I use ActiveRecord to bulk transfer some data from a table in one database to another table in another database. About 4 million lines.
I use find_each to fetch packages. Then I do some logic for each record and write it to another db. I tried to write directly one after the other, and use the beautiful activerecord-import attribute for batch writing.
However, in any case, the use of the memory of the ruby โโprocess is growing throughout the entire period of export / import. I would think that using find_each, I get lots of 1000, their number should only be 1000 in memory at a time ... but no, every record I get seems to consume memory forever until the process ends.

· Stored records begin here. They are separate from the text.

/-- The servo function of a lane beside its registers (R264 to R292). -/
structure Servo where
  /-- The state code of GET_STATUS (R62): 0 unloaded, 1 loading, 2 following, 3 seeking, 4 parked, 5 calibrating. -/
  code : Nat
  head : Nat
  track : Nat
  offset : Int
  onTrack : Bool
  motion : Option Motion
  /-- The last VCM and microactuator commands, and the actuator held at them (R15). -/
  vcm : Int
  uact : Int
  held : Bool
  /-- Invalid samples in a row; wedges in a row with |PES| above 2,048; wedges in a row that would release the WUS fence; wedges
  in a row at the follow clamp and below 150 mA (R277, R278, R282). -/
  invalidRun : Nat
  bigPesRun : Nat
  calmRun : Nat
  clampRun : Nat
  lowRun : Nat
  /-- Write-unsafe trips since the last OFFTRACK event, and wedges since it was posted (R282). -/
  tripsSinceEvent : Nat
  wedgesSinceEvent : Nat
  /-- Wedge count: revolution count × 640 + wedge index (R281). -/
  wedgeCount : Nat
  /-- Wedge of the last valid sample (R266). -/
  lastIndex : Option Nat
  /-- The grant sequence number the lane carries (R280), and a grant asked for because the follow clamp bound (R278). -/
  grantSeq : Nat
  /-- Command frames the power die has discarded as corrupt (R271). -/
  badFrames : Nat
  /-- What the power die does for the channel (R271, R272, R280): the VCM and microactuator commands its drivers hold, the clamp in
  milliamperes, and the grant sequence number of the last frame. -/
  drive : Int
  driveUact : Int
  clamp : Nat
  frameSeq : Nat
  followGrant : Bool
  /-- Coupling coefficients k[n][j] in 1/1,000, for j = 0 to 6, and the other CAL_SERVO and CAL_FLY results, working and
  committed: by head (R270, R281, R62). -/
  coupling : List Int
  couplingSaved : List Int
  calWork : List (Nat × ServoCal)
  calSaved : List (Nat × ServoCal)
  fly : List (Nat × Nat)
  flySaved : List (Nat × Nat)
  /-- The loop coefficients in force, and the head, single-stage operation and wedge interval they were computed for (R270, R274). -/
  coeffs : List Int
  coeffFor : Option (Nat × Bool × Nat)
  /-- The whole interval is searched for the servo address mark, and a mark stood in the last one (R265). -/
  acquiring : Bool
  markSeen : Bool
  /-- Servo address marks found in a row, counted to 64 (R306). -/
  markRun : Nat
  /-- What the last microactuator command had beyond its range, in nanometres (R273). -/
  excess : Int
  /-- The offset of the reread under way, until the wedge after its slot (R258, R276). -/
  reread : Int
  /-- The count of the last command frame, and the status frame that answered it (R271). -/
  frameCount : Nat
  status : DriverStatus
  /-- The ramp approach velocity of the power die's own retract, in cm/s (R288). -/
  approach : Nat
  heaters : List (Nat × Nat × Nat)
  /-- Preamp registers written through the serial port (R404). -/
  preamp : List (Nat × Nat)
  deriving DecidableEq, Repr

/-- A lane's upgrade between U1 and U7 (R73): the request to answer, the staged set it restarts on, and whether U3 has unloaded the
heads. -/
structure Upgrade where
  seq : Nat
  image : ImageSet
  unloaded : Bool
  deriving DecidableEq, Repr

/-- A low-level sanitize running on a lane (R62, R131): its opcode, request, band, tracks done and pattern. -/
structure LowLevel where
  opcode : Nat
  seq : Nat
  band : Nat
  next : Nat
  pattern : Nat
  deriving DecidableEq, Repr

Any ideas? Is ActiveRecord caching something that I can disable?
updated Jan 17, 2012
I think I'm going to give it up. I tried: * Make sure everything is wrapped in ActiveRecord::Base.uncached do * Adding ActiveRecord::IdentityMap.enabled = false (I think this should disable the ID card for the current stream, although this is not clearly documented, and I think that ID is not enabled by default in current Rails)
None of them have a big effect, memory is still leaking.
Then I added a periodic explicit:
This seems to slow down the memory leak rate, but a memory leak still occurs (ultimately exhausting all memory and bombing).
So, I think I'm giving up, and decided that it is currently not possible to use AR to read millions of rows from one database and insert them into another. Perhaps there is a memory leak in the used MySQL code (that is my db), or somewhere else in AR, or who knows.